Considering the data from each experiment individually, we found that the best model (with the lowest AIC) used updating of the starting point, with partial forgetting (i.e., the learning rule from the DBM), based on the history of the response-defining feature of the stimulus array. This updating can explain both the effect of RDF frequency on RTs and the response-based inter-trial effects. The updating would result in the starting point being, on average, closer to the threshold associated with the most frequently required response in each trial block, predicting the effect of frequency on RTs. And response-based inter-trial effects arise in the model because, after each trial, the starting point is moved closer to the threshold associated with the response that was required on that trial, reducing the starting point to boundary separation if that response is again required on the next trial. The forgetting mechanism ensures that the magnitude of the starting point shifts, and therefore the predicted inter-trial effects, do not shrink towards zero over the course of the 1000 plus trials in our experiments (in line with our data, which revealed no evidence of such a shrinkage; see S5 Text). Some form of forgetting mechanism is likely to be important for adapting to a changing environment [29].

It might be argued that the frequency effects and response-based inter-trial effects on the mean RTs might, potentially, be equally well explained by trial-to-trial adaptations of the rate of evidence accumulation. However, this would have predicted a different RT distribution, and our model comparison did not favor models in which the rate was updated based on response history. We therefore conclude that the most likely explanation of response-based inter-trial effects is that observers became biased towards the response to which they assigned a higher subjective probability, and that these probabilities were particularly sensitive to what happened on the most recent trials. Of course, our starting point updating model with partial forgetting, which is closely inspired by the Dynamic Belief Model [29], is only one plausible way in which the learning of response probabilities can be implemented and linked to response biases, and other implementations remain possible. Note also that, in the present study, the feature that was critical for target detection was the same as that determining the response, which did not allow us to dissociate response repetition from target repetition effects. Further work is required to examine for such a disassociation using what is known as a ‘compound’ search task [44].

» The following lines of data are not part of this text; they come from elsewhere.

/-- A line is written for an LD where the device serves it and no fence shuts its link out (R33, R335, R437). -/
theorem State.mailWrite_served {dpaLine c : Nat} {ld : Ld} (data : Line) (injected : Bool) (f : AccessFind)
    (hld : s.lds.find cci = some ld)
    (hserves : (!s.on SYS_CTL.DEV_ENABLE || s.pairState == pairFenced || !s.homeFor (dpaLine * 64)) = false)
    (hfence : ((s.reply cci rcSuccess []).onAt MAP_CLAIMATTR.SHARED c && (s.reply cci rcSuccess []).fenced ld.link) = false) :
    s.mailWrite cci dpaLine c data injected f = (s.reply cci rcSuccess []).takeIn (s.mailReq ld dpaLine c data injected) f := by
  simp only [State.mailWrite, hld, hserves, hfence, Bool.false_eq_true, if_false]

/-- An erasure starts on a CCI that runs nothing in the background, while nothing holds memory (R531). -/
theorem State.startErase_unused (op : BgOp) (hrun : s.mayRun cci = true) (hunused : s.unused = true) :
    s.startErase cci op = (s.drawVeil.restartInit.startBackground cci { op := op }).reply cci rcBackground [] := by
  rw [State.startErase, State.inBackground_taken _ hrun, if_pos hunused]

end

/-! #### The commands of a memory device -/

theorem exec_identifyMemoryDevice (cci : Nat) (s : State) :
    exec (.identifyMemoryDevice cci) s = execIdentifyMemoryDevice cci s := rfl

theorem exec_getHealthInfo (cci : Nat) (s : State) : exec (.getHealthInfo cci) s = execGetHealthInfo cci s := rfl

theorem exec_getAlertConfiguration (cci : Nat) (s : State) :
    exec (.getAlertConfiguration cci) s = execGetAlertConfiguration cci s := rfl

theorem exec_setAlertConfiguration (cci : Nat) (a b : Option (Option Int)) (c : Option (Option Nat)) (other : Bool) (s : State) :
    exec (.setAlertConfiguration cci a b c other) s = execSetAlertConfiguration cci a b c other s := rfl

theorem exec_getPoisonList (cci dpa lines : Nat) (s : State) :
    exec (.getPoisonList cci dpa lines) s = execGetPoisonList cci dpa lines s := rfl

theorem exec_injectPoison (cci dpa : Nat) (f : AccessFind) (s : State) :
    exec (.injectPoison cci dpa f) s = execInjectPoison cci dpa f s := rfl

theorem exec_clearPoison (cci dpa : Nat) (d : Line) (f : AccessFind) (s : State) :
    exec (.clearPoison cci dpa d f) s = execClearPoison cci dpa d f s := rfl

theorem exec_getScanMediaCapabilities (cci dpa lines : Nat) (s : State) :
    exec (.getScanMediaCapabilities cci dpa lines) s = execGetScanMediaCapabilities cci dpa lines s := rfl

theorem exec_scanMedia (cci dpa lines : Nat) (s : State) :
    exec (.scanMedia cci dpa lines) s = execScanMedia cci dpa lines s := rfl

theorem exec_getScanMediaResults (cci : Nat) (s : State) :
    exec (.getScanMediaResults cci) s = execGetScanMediaResults cci s := rfl

theorem exec_sanitize (cci : Nat) (s : State) : exec (.sanitize cci) s = execSanitize cci s := rfl

theorem exec_secureErase (cci : Nat) (s : State) : exec (.secureErase cci) s = execSecureErase cci s := rfl

theorem exec_getDynamicCapacityConfiguration (cci : Nat) (s : State) :
    exec (.getDynamicCapacityConfiguration cci) s = execGetDynamicCapacityConfiguration cci s := rfl

theorem exec_getDcExtentList (cci : Nat) (s : State) : exec (.getDcExtentList cci) s = execGetDcExtentList cci s := rfl

theorem exec_addDcResponse (cci : Nat) (xs : List (Nat × Nat)) (s : State) :
    exec (.addDcResponse cci xs) s = execAddDcResponse cci xs s := rfl

theorem exec_releaseDynamicCapacity (cci : Nat) (xs : List (Nat × Nat)) (s : State) :
    exec (.releaseDynamicCapacity cci xs) s = execReleaseDynamicCapacity cci xs s := rfl

/-! #### The commands of the fabric manager -/

theorem exec_fmSetLdAllocations (cci port n0 n1 : Nat) (s : State) :
    exec (.fmSetLdAllocations cci port n0 n1) s = execFmSetLdAllocations cci port n0 n1 s := rfl

theorem exec_fmGetLdAllocations (cci port : Nat) (s : State) :
    exec (.fmGetLdAllocations cci port) s = execFmGetLdAllocations cci port s := rfl

theorem exec_fmLdInfo (cci : Nat) (s : State) : exec (.fmLdInfo cci) s = execFmLdInfo cci s := rfl

theorem exec_fmMultiHeadedInfo (cci : Nat) (s : State) : exec (.fmMultiHeadedInfo cci) s = execFmMultiHeadedInfo cci s := rfl

theorem exec_fmHeadInfo (cci link : Nat) (s : State) : exec (.fmHeadInfo cci link) s = execFmHeadInfo cci link s := rfl

theorem exec_fmDcdManagement (cci : Nat) (op : DcdOp) (s : State) :
    exec (.fmDcdManagement cci op) s = execFmDcdManagement cci op s := rfl

/-- LDs are split on a port in MLD mode whose links exist, where the split check finds nothing (R24). -/
theorem execFmSetLdAllocations_of_fits {s : State} {cci port n0 n1 : Nat} (h : s.takesMail cci false = true) (hfm : 64 ≤ cci)
    (hport : port < 4 ∧ s.onAt LNK_PORTCFG.MLD port = true ∧ (n1 = 0 ∨ s.hasLink (2 * port + 1) = true))
    (hfits : s.ldSplitCheck port n0 n1 = 0) :
    execFmSetLdAllocations cci port n0 n1 s = .next ((s.splitLds port n0 n1).reply cci rcSuccess [n0, n1]).settle := by
  obtain ⟨hlt, hmld, hlink⟩ := hport
  have hgo : ¬ (4 ≤ port ∨ (!s.onAt LNK_PORTCFG.MLD port) = true ∨ n1 ≠ 0 ∧ (!s.hasLink (2 * port + 1)) = true) := by
    rintro (hge | hoff | ⟨hn, hnone⟩)
    · omega
    · simp [hmld] at hoff
    · obtain rfl | hsome := hlink
      · exact hn rfl
      · simp [hsome] at hnone
  rw [execFmSetLdAllocations, State.fabric_taken _ h hfm, if_neg hgo, State.done]
  simp only [hfits, if_pos]

/-! #### Where each command completes -/

/-- Settles O51: the interface takes each command up, the command's own checks pass under the hypotheses, and what is left is the
state that the clause writes out. -/
theorem mailboxMemory : Obligations.MailboxMemory := by
  refine ⟨?identify, ?health, ?getAlerts, ?setAlerts, ?poisonList, ?inject, ?clear, ?scanCaps, ?scan, ?scanResults, ?sanitize,
    ?secureErase, ?dcConfig, ?dcExtents, ?dcAdd, ?dcRelease, ?fmSetLds, ?fmGetLds, ?fmLdInfo, ?fmHeads, ?fmHead, ?fmDcd⟩
  case identify =>
    intro s cci h
    rw [exec_identifyMemoryDevice, execIdentifyMemoryDevice, State.standard_taken _ h, State.done]
  case health =>
    intro s cci h
    rw [exec_getHealthInfo, execGetHealthInfo, State.standard_taken _ h, State.done]
  case getAlerts =>
    rintro s cci x h rfl
    rw [exec_getAlertConfiguration, execGetAlertConfiguration, State.standard_taken _ h, State.done]
  case setAlerts =>
    rintro s cci a b c x h rfl
    rw [exec_setAlertConfiguration, execSetAlertConfiguration, State.standard_taken _ h, if_neg Bool.false_ne_true, State.done]
  case poisonList =>
    intro s cci dpa lines h hlist
    rw [exec_getPoisonList, execGetPoisonList, State.standard_taken _ h, if_neg (by simp [hlist]), State.done]
  case inject =>
    intro s cci dpa c f ld h hclaim hgrant hld hserves hfence
    rw [exec_injectPoison, execInjectPoison, State.standard_taken _ h, State.lineCommand_granted _ hclaim hgrant]
    exact congrArg State.done (State.mailWrite_served s.poisonData.1 true f hld hserves hfence)
  case clear =>
    intro s cci dpa c f ld d h hclaim hgrant hlost hld hserves hfence
    rw [exec_clearPoison, execClearPoison, State.standard_taken _ h, State.lineCommand_granted _ hclaim hgrant, if_neg hlost,
      State.mailWrite_served d false f hld hserves hfence, State.done]
  case scanCaps =>
    intro s cci dpa lines h
    rw [exec_getScanMediaCapabilities, execGetScanMediaCapabilities, State.standard_taken _ h, State.done]
  case scan =>
    intro s cci dpa lines h hrun hrange
    rw [exec_scanMedia, execScanMedia, State.standard_taken _ h, State.inBackground_taken _ hrun, if_neg (by simp [hrange]),
      State.done]
  case scanResults =>
    rintro s cci ls h rfl
    rw [exec_getScanMediaResults, execGetScanMediaResults, State.standard_taken _ h, State.done]
  case sanitize =>
    intro s cci h hrun hunused
    rw [exec_sanitize, execSanitize, State.standard_taken _ h, State.startErase_unused _ hrun hunused, State.done]
  case secureErase =>
    intro s cci h hrun hunused
    rw [exec_secureErase, execSecureErase, State.standard_taken _ h, State.startErase_unused _ hrun hunused, State.done]
  case dcConfig =>
    intro s cci h
    rw [exec_getDynamicCapacityConfiguration, execGetDynamicCapacityConfiguration, State.standard_taken _ h, State.done]
  case dcExtents =>
    intro s cci h
    rw [exec_getDcExtentList, execGetDcExtentList, State.standard_taken _ h, State.done]
  case dcAdd =>
    intro s cci xs h hfit
    rw [exec_addDcResponse, execAddDcResponse, State.standard_taken _ h, if_pos hfit, State.done]
  case dcRelease =>
    intro s cci xs h hheld
    rw [exec_releaseDynamicCapacity, execReleaseDynamicCapacity, State.standard_taken _ h, if_pos hheld, State.done]
  case fmSetLds =>
    intro s cci port n0 n1 h hfm hport hfits
    rw [exec_fmSetLdAllocations, execFmSetLdAllocations_of_fits h hfm hport hfits]
  case fmGetLds =>
    intro s cci port h hfm hport
    rw [exec_fmGetLdAllocations, execFmGetLdAllocations, State.fabric_taken _ h hfm, if_neg (by omega), State.done]
  case fmLdInfo =>
    intro s cci h hfm
    rw [exec_fmLdInfo, execFmLdInfo, State.fabric_taken _ h hfm, State.done]
  case fmHeads =>
    intro s cci h hfm
    rw [exec_fmMultiHeadedInfo, execFmMultiHeadedInfo, State.fabric_taken _ h hfm, State.done]
  case fmHead =>
    intro s cci link h hfm hlink
    rw [exec_fmHeadInfo, execFmHeadInfo, State.fabric_taken _ h hfm, if_neg (by simp [hlink]), State.done]
  case fmDcd =>
    intro s cci h hfm
    rw [exec_fmDcdManagement, execFmDcdManagement, State.fabric_taken _ h hfm, State.done]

As to the dimension-based updating factor, in our model comparison, the best models differed among the three experiments. For Experiment 1, the best model did not include dimension-based updating, most likely because this experiment did not involve random dimension switching (switching occurred only between the last trial of one mini-block and the first trial of the next block, which were separated by a performance feedback screen). In Experiments 2 and 3, in which random dimension switching did occur within trial blocks, the best models involved updating of the evidence accumulation rate, though with somewhat different updating rules. For both experiments, the best model involved a rule that increased the rate when the target dimension repeated across trials and decreased it when the dimension changed. In Experiment 2, a partial memory of this increase or, respectively, decrease is then carried over to the next trial, regardless of whether the target on that trial is defined in the same or a different dimension to the preceding trial. We termed this ‘rate with decay’ rule. The best model for Experiment 3, on the other hand, used an updating rule which assumes that a different rate is associated with each dimension, where, after each trial, the rate for the dimension that defined the target on that trial is increased, and that for the other dimension is decreased by an equivalent amount. This ‘weighted rate’ rule is inspired by the dimension-weighting account [6], according to which potential target-defining dimensions share the same, limited attentional ‘weight’ resource. The two rules are similar but make significantly different predictions, for instance, when a long sequence of repeats is followed by a switch, or when a long sequence of switches occurs. The ‘rate with decay’ rule predicts the rate to be higher after a sequence of repeats followed by a single switch, compared to a switch following a run of switches–a pattern actually seen in Experiment 2 (see S6 Text). The ‘weighed rate’ rule, by contrast, makes the opposite prediction–consistent with the pattern seen in Experiment 3 (see S6 Text).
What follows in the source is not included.